> _EXERCISE OBJECTIVE_: Write the data out again in full, with no departure from the original.

[Saved data entries]
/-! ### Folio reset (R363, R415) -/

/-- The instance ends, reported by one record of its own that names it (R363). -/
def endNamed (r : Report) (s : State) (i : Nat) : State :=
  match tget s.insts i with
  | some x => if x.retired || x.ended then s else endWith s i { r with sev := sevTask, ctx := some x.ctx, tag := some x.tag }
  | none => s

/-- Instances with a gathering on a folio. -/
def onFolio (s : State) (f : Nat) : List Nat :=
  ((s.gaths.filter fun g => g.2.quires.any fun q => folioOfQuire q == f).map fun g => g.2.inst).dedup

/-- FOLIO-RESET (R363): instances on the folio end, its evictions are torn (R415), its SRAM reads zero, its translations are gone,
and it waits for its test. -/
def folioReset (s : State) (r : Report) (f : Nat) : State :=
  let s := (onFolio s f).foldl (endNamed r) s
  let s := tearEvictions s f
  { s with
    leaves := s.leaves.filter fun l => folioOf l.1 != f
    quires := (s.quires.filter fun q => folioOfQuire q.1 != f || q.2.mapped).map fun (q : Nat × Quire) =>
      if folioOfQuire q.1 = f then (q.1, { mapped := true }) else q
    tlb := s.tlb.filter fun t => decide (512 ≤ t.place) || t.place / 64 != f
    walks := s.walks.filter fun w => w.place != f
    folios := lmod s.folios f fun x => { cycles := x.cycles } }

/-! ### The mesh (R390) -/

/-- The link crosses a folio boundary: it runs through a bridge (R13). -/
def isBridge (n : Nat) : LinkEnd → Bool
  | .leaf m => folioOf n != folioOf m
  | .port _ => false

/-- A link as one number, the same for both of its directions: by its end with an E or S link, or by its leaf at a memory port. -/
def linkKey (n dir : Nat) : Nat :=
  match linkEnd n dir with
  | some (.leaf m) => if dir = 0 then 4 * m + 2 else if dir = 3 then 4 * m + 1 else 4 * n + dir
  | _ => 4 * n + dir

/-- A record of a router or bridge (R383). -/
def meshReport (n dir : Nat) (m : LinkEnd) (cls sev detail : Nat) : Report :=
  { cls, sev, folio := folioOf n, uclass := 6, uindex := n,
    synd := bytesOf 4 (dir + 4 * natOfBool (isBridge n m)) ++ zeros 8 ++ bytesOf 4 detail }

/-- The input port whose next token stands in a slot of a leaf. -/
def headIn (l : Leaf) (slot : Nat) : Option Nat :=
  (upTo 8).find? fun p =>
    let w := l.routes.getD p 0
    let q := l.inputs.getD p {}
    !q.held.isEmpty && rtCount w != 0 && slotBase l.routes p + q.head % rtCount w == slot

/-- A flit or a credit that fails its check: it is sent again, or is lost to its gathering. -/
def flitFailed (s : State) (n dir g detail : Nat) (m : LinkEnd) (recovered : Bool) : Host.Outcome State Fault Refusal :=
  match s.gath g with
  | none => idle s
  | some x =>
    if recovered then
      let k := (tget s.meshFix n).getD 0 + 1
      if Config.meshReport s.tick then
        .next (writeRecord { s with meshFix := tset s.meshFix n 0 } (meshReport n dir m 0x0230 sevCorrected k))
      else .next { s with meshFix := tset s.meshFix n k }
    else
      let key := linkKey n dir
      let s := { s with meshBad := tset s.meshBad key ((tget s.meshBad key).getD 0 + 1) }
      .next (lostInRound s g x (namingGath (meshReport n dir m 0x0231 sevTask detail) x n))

> _RESULT FOR THIS TASK_:
/-! ### Folio reset (R363, R415) -/

/-- The instance ends, reported by one record of its own that names it (R363). -/
def endNamed (r : Report) (s : State) (i : Nat) : State :=
  match tget s.insts i with
  | some x => if x.retired || x.ended then s else endWith s i { r with sev := sevTask, ctx := some x.ctx, tag := some x.tag }
  | none => s

/-- Instances with a gathering on a folio. -/
def onFolio (s : State) (f : Nat) : List Nat :=
  ((s.gaths.filter fun g => g.2.quires.any fun q => folioOfQuire q == f).map fun g => g.2.inst).dedup

/-- FOLIO-RESET (R363): instances on the folio end, its evictions are torn (R415), its SRAM reads zero, its translations are gone,
and it waits for its test. -/
def folioReset (s : State) (r : Report) (f : Nat) : State :=
  let s := (onFolio s f).foldl (endNamed r) s
  let s := tearEvictions s f
  { s with
    leaves := s.leaves.filter fun l => folioOf l.1 != f
    quires := (s.quires.filter fun q => folioOfQuire q.1 != f || q.2.mapped).map fun (q : Nat × Quire) =>
      if folioOfQuire q.1 = f then (q.1, { mapped := true }) else q
    tlb := s.tlb.filter fun t => decide (512 ≤ t.place) || t.place / 64 != f
    walks := s.walks.filter fun w => w.place != f
    folios := lmod s.folios f fun x => { cycles := x.cycles } }

/-! ### The mesh (R390) -/

/-- The link crosses a folio boundary: it runs through a bridge (R13). -/
def isBridge (n : Nat) : LinkEnd → Bool
  | .leaf m => folioOf n != folioOf m
  | .port _ => false

/-- A link as one number, the same for both of its directions: by its end with an E or S link, or by its leaf at a memory port. -/
def linkKey (n dir : Nat) : Nat :=
  match linkEnd n dir with
  | some (.leaf m) => if dir = 0 then 4 * m + 2 else if dir = 3 then 4 * m + 1 else 4 * n + dir
  | _ => 4 * n + dir

/-- A record of a router or bridge (R383). -/
def meshReport (n dir : Nat) (m : LinkEnd) (cls sev detail : Nat) : Report :=
  { cls, sev, folio := folioOf n, uclass := 6, uindex := n,
    synd := bytesOf 4 (dir + 4 * natOfBool (isBridge n m)) ++ zeros 8 ++ bytesOf 4 detail }

/-- The input port whose next token stands in a slot of a leaf. -/
def headIn (l : Leaf) (slot : Nat) : Option Nat :=
  (upTo 8).find? fun p =>
    let w := l.routes.getD p 0
    let q := l.inputs.getD p {}
    !q.held.isEmpty && rtCount w != 0 && slotBase l.routes p + q.head % rtCount w == slot

/-- A flit or a credit that fails its check: it is sent again, or is lost to its gathering. -/
def flitFailed (s : State) (n dir g detail : Nat) (m : LinkEnd) (recovered : Bool) : Host.Outcome State Fault Refusal :=
  match s.gath g with
  | none => idle s
  | some x =>
    if recovered then
      let k := (tget s.meshFix n).getD 0 + 1
      if Config.meshReport s.tick then
        .next (writeRecord { s with meshFix := tset s.meshFix n 0 } (meshReport n dir m 0x0230 sevCorrected k))
      else .next { s with meshFix := tset s.meshFix n k }
    else
      let key := linkKey n dir
      let s := { s with meshBad := tset s.meshBad key ((tget s.meshBad key).getD 0 + 1) }
      .next (lostInRound s g x (namingGath (meshReport n dir m 0x0231 sevTask detail) x n))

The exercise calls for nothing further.